OSDir

[Date Prev][Date Next][Thread Prev][Thread Next][Date Index][Thread Index]

Re: [DISCUSS] CloudStack graceful shutdown


Hi Sergey

Glad to see you are doing well,

I was gonna say drop "enterprise virtualization company" and save a
$fortune$ - but its not for everyone :)

I'll post another proposed solution to bottom of this thread.

Regards
ilya


On Wed, Apr 4, 2018 at 5:22 PM, Sergey Levitskiy <serg38l@xxxxxxxxxxx>
wrote:

> Now without spellchecking :)
>
> This is not simple e.g. for VMware. Each management server also acts as an
> agent proxy so tasks against a particular ESX host will be always
> forwarded. That right answer will be to support a native “maintenance mode”
> for management server. When entered to such mode the management server
> should release all agents including SSVM, block/redirect API calls and
> login request and finish all async job it originated.
>
>
>
> On Apr 4, 2018, at 5:15 PM, Sergey Levitskiy <serg38l@xxxxxxxxxxx<mailto:
> serg38l@xxxxxxxxxxx>> wrote:
>
> This is not simple e.g. for VMware. Each management server also acts as an
> agent proxy so tasks against a particular ESX host will be always
> forwarded. That right answer will be to a native support for “maintenance
> mode” for management server. When entered to such mode the management
> server should release all agents including save, block/redirect API calls
> and login request and finish all a sync job it originated.
>
> Sent from my iPhone
>
> On Apr 4, 2018, at 3:31 PM, Rafael Weingärtner <
> rafaelweingartner@xxxxxxxxx<mailto:rafaelweingartner@xxxxxxxxx>> wrote:
>
> Ilya, still regarding the management server that is being shut down issue;
> if other MSs/or maybe system VMs (I am not sure to know if they are able to
> do such tasks) can direct/redirect/send new jobs to this management server
> (the one being shut down), the process might never end because new tasks
> are always being created for the management server that we want to shut
> down.
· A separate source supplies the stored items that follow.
/-- Where the new node differs from the old one in one slot only, so do the tries. -/
theorem routeFrom_replaceFrom_of_ne {b : Key} {s t : Fin 15} {rem d : Nat} {n : Node}
    (hm : findFrom a rem d n = some m) (hroute : t ≠ s → new.route t = m.route t)
    (hkid : ∀ g, new.kidOrEmpty g = m.kidOrEmpty g) (r : Nat)
    (h : ¬ (r = rem ∧ t = s ∧ SamePath b a d rem)) :
    routeFrom b r d (replaceFrom a new rem d n) t = routeFrom b r d n t := by
  induction rem generalizing r d n with
  | zero =>
    cases hm
    cases r with
    | zero => exact hroute fun ht => h ⟨rfl, ht, fun i hi hlt => by omega⟩
    | succ r =>
      rw [routeFrom_succ, routeFrom_succ]
      exact congrArg (routeFrom b r (d + 1) · t) (hkid _)
  | succ rem ih =>
    rw [findFrom_succ, Option.ite_none_right_eq_some] at hm
    obtain ⟨hp, hm⟩ := hm
    cases r with
    | zero => simp
    | succ r =>
      rw [routeFrom_succ, routeFrom_succ, kidOrEmpty_replaceFrom hp]
      split
      · next hg =>
        rw [hg, Node.kidOrEmpty_of_present hp]
        exact ih hm r fun ⟨hr, ht, hpath⟩ => h ⟨by rw [hr], ht, samePath_succ hg hpath⟩
      · rfl

end

/-- Vacating a slot removes its route and no other (R120). -/
theorem Node.route_vacate {n : Node} {b : SlotBlock} (hb : n.sblk = some b) (s t : Fin 15) :
    (n.setSblk (some (b.vacate s))).route t = if t = s then none else n.route t := by
  by_cases hts : t = s <;> simp [Node.route_eq, hb, SlotBlock.occupied_vacate, hts]

theorem routeUpdate_remove {root root' : Node} {a : Key} {c : Nat} (hc : c ≤ 32)
    (h : root.remove a c = some root') : RouteUpdate root root' a c none := by
  obtain ⟨hnone, -⟩ | ⟨n, b, hfind, hb, -, -, hsome⟩ := root.remove_cases a c
  · cases hnone.symm.trans h
  · cases hsome.symm.trans h
    have hroute := Node.route_vacate hb (boundary a c).slot
    constructor
    · rw [routeAt_eq_routeFrom]
      exact (routeFrom_replaceFrom _ hfind _).trans (by rw [hroute, if_pos rfl])
    · intro b' d s hne
      rw [routeAt_eq_routeFrom, routeAt_eq_routeFrom]
      apply routeFrom_replaceFrom_of_ne (s := (boundary a c).slot) _ hfind
      · intro hs
        rw [hroute, if_neg hs]
      · exact Node.kidOrEmpty_setSblk n _
      · rintro ⟨rfl, rfl, hpath⟩
        exact hne ⟨rfl, rfl, (samePath_zero_iff (by rw [boundary_depth]; omega)).1 hpath⟩

/-! ### Legal nodes (R19, R20) -/

theorem Node.legal_kid {bits d : Nat} {n : Node} {g : Fin 8} (h : n.legal bits d = true)
    (hp : n.present g = true) : (n.kid g).legal bits (d + 1) = true := by
  cases n with
  | bare b => cases Node.calloc_of_present hp
  | full b m k0 k1 k2 k3 k4 k5 k6 k7 =>
    simp only [Node.legal, recordLegal, Bool.and_eq_true] at h
    fin_cases g <;> simp_all [Node.present, Node.cmask, Node.kid]

theorem Node.blockLegal_of_legal {bits d : Nat} {n : Node} (h : n.legal bits d = true) :
    blockLegal bits n.sblk = true := by
  cases n <;> simp_all [Node.legal, Node.sblk]

/-- A legal node owns a child block iff its cmask is not 0 (R19). -/
theorem Node.cmask_ne_zero_iff_of_legal {bits d : Nat} {n : Node} (h : n.legal bits d = true) :
    n.cmask ≠ 0 ↔ n.calloc = true := by
  cases n <;> simp_all [Node.legal, Node.cmask, Node.calloc]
Is this scenario possible?
>
> That is why I mentioned blocking the port 8250 for the “graceful-shutdown”.
>
> If this scenario is not possible, then everything s fine.
>
>
> On Wed, Apr 4, 2018 at 7:14 PM, ilya musayev <ilya.mailing.lists@xxxxxxxxx
> <mailto:ilya.mailing.lists@xxxxxxxxx>>
> wrote:
>
> I'm thinking of using a configuration from "job.cancel.threshold.minutes" -
> it will be the longest
>
>     "category": "Advanced",
>
>     "description": "Time (in minutes) for async-jobs to be forcely
> cancelled if it has been in process for long",
>
>     "name": "job.cancel.threshold.minutes",
>
>     "value": "60"
>
>
>
>
> On Wed, Apr 4, 2018 at 1:36 PM, Rafael Weingärtner <
> rafaelweingartner@xxxxxxxxx<mailto:rafaelweingartner@xxxxxxxxx>> wrote:
>
> Big +1 for this feature; I only have a few doubts.
>
> * Regarding the tasks/jobs that management servers (MSs) execute; are
> these
> tasks originate from requests that come to the MS, or is it possible that
> requests received by one management server to be executed by other? I
> mean,
> if I execute a request against MS1, will this request always be
> executed/threated by MS1, or is it possible that this request is executed
> by another MS (e.g. MS2)?
>
> * I would suggest that after we block traffic coming from
> 8080/8443/8250(we
> will need to block this as well right?), we can log the execution of
> tasks.
> I mean, something saying, there are XXX tasks (enumerate tasks) still
> being
> executed, we will wait for them to finish before shutting down.
>
> * The timeout (60 minutes suggested) could be global settings that we can
> load before executing the graceful-shutdown.
>
> On Wed, Apr 4, 2018 at 5:15 PM, ilya musayev <
> ilya.mailing.lists@xxxxxxxxx<mailto:ilya.mailing.lists@xxxxxxxxx>
>
> wrote:
>
> Use case:
> In any environment - time to time - administrator needs to perform a
> maintenance. Current stop sequence of cloudstack management server will
> ignore the fact that there may be long running async jobs - and
> terminate
> the process. This in turn can create a poor user experience and
> occasional
> inconsistency  in cloudstack db.
>
> This is especially painful in large environments where the user has
> thousands of nodes and there is a continuous patching that happens
> around
> the clock - that requires migration of workload from one node to
> another.
>
> With that said - i've created a script that monitors the async job
> queue
> for given MS and waits for it complete all jobs. More details are
> posted
> below.
>
> I'd like to introduce "graceful-shutdown" into the systemctl/service of
> cloudstack-management service.
>
> The details of how it will work is below:
>
> Workflow for graceful shutdown:
> Using iptables/firewalld - block any connection attempts on 8080/8443
> (we
> can identify the ports dynamically)
> Identify the MSID for the node, using the proper msid - query
> async_job
> table for
> 1) any jobs that are still running (or job_status=“0”)
> 2) job_dispatcher not like “pseudoJobDispatcher"
> 3) job_init_msid=$my_ms_id
>
> Monitor this async_job table for 60 minutes - until all async jobs for
> MSID
> are done, then proceed with shutdown
>   If failed for any reason or terminated, catch the exit via trap
> command
> and unblock the 8080/8443
>
> Comments are welcome
>
> Regards,
> ilya
>
>
>
>
> --
> Rafael Weingärtner
>
>
>
>
>
> --
> Rafael Weingärtner
>